__Problem__.
Where the word "poisonRead" occurs in a line of the listing, please copy the line.

##############################

-- ==== Sys2Proof/Machine/Dram.lean ====
section
/-!
DEFINITION. How every unit reaches DRAM: polder rights (R349), channels and banks (R336, R337, R250), poisoned reads
(R346, R350, R397), and the parity rows of the recording polder (R250 to R253).
-/
namespace Sys2Proof.Machine
variable {s₀ : State}

/-! ## Addresses -/

/-- The channel of DRAM byte a outside the recording polder (R336). -/
def channelOf (a : Nat) : Nat := bits a 8 4

/-- The local address of DRAM byte a on its channel (R336). -/
def localAddr (a : Nat) : Nat := a / 2 ^ 12 * 2 ^ 8 + a % 2 ^ 8

/-- The parity of the 1 bits of a 40-bit number. -/
def parity (v : Nat) : Nat := popcount 40 v % 2

/-- The bank, BA[1:0] above BG[1:0], of a local address (R337). -/
def Run.bankOf (r : Run s₀) (l : Nat) : Nat :=
  ((List.range 4).map fun i => parity (l &&& r.rd (MEM_XOR_MASK i)) * 2 ^ i).foldl (· + ·) 0

/-- The row of a local address: L[N-1:15], with rank bit N-1 left out when two ranks are fitted (Table 13-1). -/
def Run.rowOf (r : Run s₀) (l : Nat) : Nat := bits l 15 (r.rd MEM_CFG_CH_LOG2 - 15 - r.rd MEM_CFG_RANKS)

/-- The number of rows of a bank (Table 13-1). -/
def Run.rowCount (r : Run s₀) : Nat := 2 ^ (r.rd MEM_CFG_CH_LOG2 - 15 - r.rd MEM_CFG_RANKS)

/-- The recording polder, when a MAGCFG record names one (R250). -/
def Run.recPolder (r : Run s₀) : Option Nat := if r.hasCfg 0x0A01 0 then some (r.cfgN 0x0A01 0 0x10 1) else none

/-- Channel c is retired (Table 13-12). -/
def Run.retired (r : Run s₀) (c : Nat) : Bool := bit (r.rd MEM_CFG_RETIRED) c

/-- How many DRAM channels are retired. -/
def Run.retiredCount (r : Run s₀) : Nat := popcount 16 (r.rd MEM_CFG_RETIRED)

/-! ## Rights and poison -/

/-- A refused access of requester u: a breach record of TYPE 15 (R349, R401). -/
def Run.refused (r : Run s₀) (u a event detector : Nat) : Run s₀ :=
  r.breach { type := 15, index := u, cls := 3, detector := detector, event := event, detail0 := a }

/-- Requester u may make the access: inside one polder whose right it holds, or in the staging area, which MAG and QIF
alone may use (R349). -/
def Run.allowed (r : Run s₀) (u : Nat) (write : Bool) (a n : Nat) : Bool :=
  match r.polderOf a n with
  | some p => if write then r.mayWrite p u else r.mayRead p u
  | none => (u = 1 || u = 12) && r.rd MEM_STAGE_BASE_ADDR ≤ a && a + n ≤ r.rd MEM_STAGE_BASE_ADDR + 0x10000000

/-- The 256-byte blocks that a range touches. -/
def blocksOf (a n : Nat) : List Nat := if n = 0 then [] else (List.range ((a + n - 1) / 256 - a / 256 + 1)).map fun k => (a / 256 + k) * 256

/-- The first block of a range, outside the recording polder, that reads poisoned: its last read was uncorrectable, or it
lies on a retired channel (R346, R350). -/
def Run.poisonedBlock (r : Run s₀) (a n : Nat) : Option Nat :=
  if r.u.mem.poison.isEmpty && r.rd MEM_CFG_RETIRED == 0 then none
  else if (r.polderOf a n).isSome && r.polderOf a n == r.recPolder then none
  else (blocksOf a n).find? fun b => r.u.mem.poison.contains b || r.retired (channelOf b)

/-- The effects of an uncorrectable read of block b (R346). -/
def Run.uncorrectable (r : Run s₀) (b : Nat) : Run s₀ :=
  let c := channelOf b
  ((r.sat (MEM_CH_ERR_UE c)).wr MEM_UE_ADDR_ADDR b).ev (448 + c)

/-- What a unit gets from a DRAM read: whether it was allowed, whether it is poisoned, and the bytes; a refused read
returns zeros (R349). -/
structure Got where
  ok : Bool
  poison : Bool
  bytes : List Byte

/-- The bytes of a range; a block on a retired channel reads zeros (R350). -/
def Run.rawBytes (r : Run s₀) (a n : Nat) : List Byte :=
  if r.rd MEM_CFG_RETIRED = 0 then r.bytes a n
  else (List.range n).map fun k => if r.retired (channelOf (a + k)) then 0#8 else r.byte (a + k)

/-- What requester u reads at a range, without the effects of a refusal or of poison. -/
def Run.peekMem (r : Run s₀) (u a n : Nat) : Got :=
  if r.allowed u false a n then ⟨true, (r.poisonedBlock a n).isSome, r.rawBytes a n⟩
  else ⟨false, false, List.replicate n 0#8⟩

/-- A unit that receives a poisoned read writes a type 5 breach record of CLASS 1; a read from a retired channel is an
uncorrectable read (R397, R350). -/
def Run.poisonRead (r : Run s₀) (a n : Nat) : Run s₀ :=
  match r.poisonedBlock a n with
  | none => r
  | some b =>
    let r := r.when (r.retired (channelOf b)) fun r => r.uncorrectable b
    r.breach { type := 5, index := channelOf b, cls := 1, detector := 1, event := 448 + channelOf b, detail0 := b }

/-- Requester u reads `n` bytes at `a`, with the breach record of a refusal or of poison. -/
def Run.load? (r : Run s₀) (u a n : Nat) (f : Got → Run s₀ → Run s₀) : Run s₀ :=
  let g := r.peekMem u a n
  if g.ok then f g (r.poisonRead a n) else f g (r.refused u a 0xFFFFFFFF 0)

/-- Bytes written to DRAM outside the recording polder: writes to blocks on a retired channel are discarded (R350), and a
written block is judged afresh at its next read. -/
def Run.rawStore (r : Run s₀) (a : Nat) (bs : List Byte) : Run s₀ :=
  let r := r.when (!r.u.mem.poison.isEmpty) fun r => r.memu fun m =>
    { m with poison := m.poison.filter fun b => b + 256 ≤ a || a + bs.length ≤ b }
  if r.rd MEM_CFG_RETIRED = 0 then r.storeBytes a bs
  else
    let rec go : Nat → List Byte → Run s₀ → Run s₀
      | _, [], r => r
      | a, b :: bs, r => go (a + 1) bs (if r.retired (channelOf a) then r else r.poke a b)
    go a bs r

/-- Requester u writes bytes at `a`; a refused write is discarded and recorded (R349). -/
def Run.store? (r : Run s₀) (u a : Nat) (bs : List Byte) : Run s₀ :=
  if r.allowed u true a bs.length then r.rawStore a bs else r.refused u a 0xFFFFFFFF 0

/-! ## The recording polder -/

/-- The DRAM address of data byte a of the recording polder (R250). -/
def recAddr (base a : Nat) : Nat :=
  let row := a / 3840
  base + row * 4096 + (row + 1 + a % 3840 / 256) % 16 * 256 + a % 256

/-- The DRAM address of the parity byte at position k of parity row `row` (R250). -/
def recParity (base row k : Nat) : Nat := base + row * 4096 + row % 16 * 256 + k

/-- The channel of data block j of parity row `row`, 15 for the parity block (R250). -/
def recChannel (row j : Nat) : Nat := if j = 15 then row % 16 else (row + 1 + j) % 16

/-- Block j of parity row `row` cannot be read: its channel is retired, or its last read was uncorrectable and it was not
written since (R252). -/
def Run.blockBad (r : Run s₀) (base row j : Nat) : Bool :=
  let c := recChannel row j
  r.retired c || r.u.mem.poison.contains (base + row * 4096 + c * 256)

/-- How many blocks of a parity row cannot be read. -/
def Run.rowBad (r : Run s₀) (base row : Nat) : Nat := ((List.range 16).filter fun j => r.blockBad base row j).length

/-- The parity rows of a range of data bytes. -/
def rowsOf (a n : Nat) : List Nat := if n = 0 then [] else (List.range ((a + n - 1) / 3840 - a / 3840 + 1)).map fun k => a / 3840 + k

/-- Whether every parity row of a range can be read or rebuilt: at most one unavailable block in each (R252). -/
def Run.recReadable (r : Run s₀) (base a n : Nat) : Bool :=
  if r.u.mem.poison.isEmpty && r.rd MEM_CFG_RETIRED == 0 then true else (rowsOf a n).all fun row => r.rowBad base row ≤ 1

/-- One data byte, rebuilt as the XOR of its row's other blocks when its own block cannot be read (R252). -/
def Run.recByte (r : Run s₀) (base a : Nat) : Byte :=
  let row := a / 3840
  let j := a % 3840 / 256
  let k := a % 256
  if r.blockBad base row j then
    ((List.range 15).filter (· != j)).foldl (fun x i => x ^^^ r.byte (recAddr base (row * 3840 + i * 256 + k))) (r.byte (recParity base row k))
  else r.byte (recAddr base a)

/-- ITK writes data byte a with its parity, the XOR of the row's data bytes at that position; a block on a retired channel is omitted,
and the row's blocks are judged afresh at their next read (R251 to R253). -/
def Run.recPoke (r : Run s₀) (base a : Nat) (b : Byte) : Run s₀ :=
  let row := a / 3840
  let j := a % 3840 / 256
  let k := a % 256
  let parity := (List.range 15).foldl (fun x i => x ^^^ (if i = j then b else r.recByte base (row * 3840 + i * 256 + k))) 0#8
  let r := r.when (!r.u.mem.poison.isEmpty) fun r => r.memu fun m =>
    { m with poison := m.poison.filter fun p => p + 256 ≤ base + row * 4096 || base + (row + 1) * 4096 ≤ p }
  let r := if r.retired (recChannel row j) then r else r.poke (recAddr base a) b
  if r.retired (recChannel row 15) then r else r.poke (recParity base row k) parity

/-- ITK writes bytes to the recording polder's data space from data byte a (R251, R253). -/
def Run.recStore (r : Run s₀) (base : Nat) : Nat → List Byte → Run s₀
  | _, [] => r
  | a, b :: bs => Run.recStore (r.recPoke base a b) base (a + 1) bs

/-- Data bytes of the recording polder. -/
def Run.recBytes (r : Run s₀) (base a n : Nat) : List Byte := (List.range n).map fun k => r.recByte base (a + k)

/-- The counts of a read of a range of the recording polder: REBUILT for each block rebuilt, and LOST_ROWS with GLB event
17 for each unrecoverable row (R252). Blocks found uncorrectable are unavailable only for this read. -/
def Run.recRead (r : Run s₀) (base a n : Nat) : Run s₀ :=
  if r.u.mem.poison.isEmpty && r.rd MEM_CFG_RETIRED == 0 then r
  else
    let r := r.each (rowsOf a n) fun row r =>
      let bad := (List.range 15).filter fun j => r.blockBad base row j
      if r.rowBad base row ≤ 1 then r.sat MAG_PARITY_COUNT_REBUILT bad.length
      else (r.sat MAG_PARITY_COUNT_LOST_ROWS).ev 17
    r.memu fun m => { m with poison := m.poison.filter fun b => b + 256 ≤ base + a / 3840 * 4096 || base + ceilDiv (a + n) 3840 * 4096 ≤ b }

end Sys2Proof.Machine
end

##############################

__Written reply__.
def Run.poisonRead (r : Run s₀) (a n : Nat) : Run s₀ :=
  if g.ok then f g (r.poisonRead a n) else f g (r.refused u a 0xFFFFFFFF 0)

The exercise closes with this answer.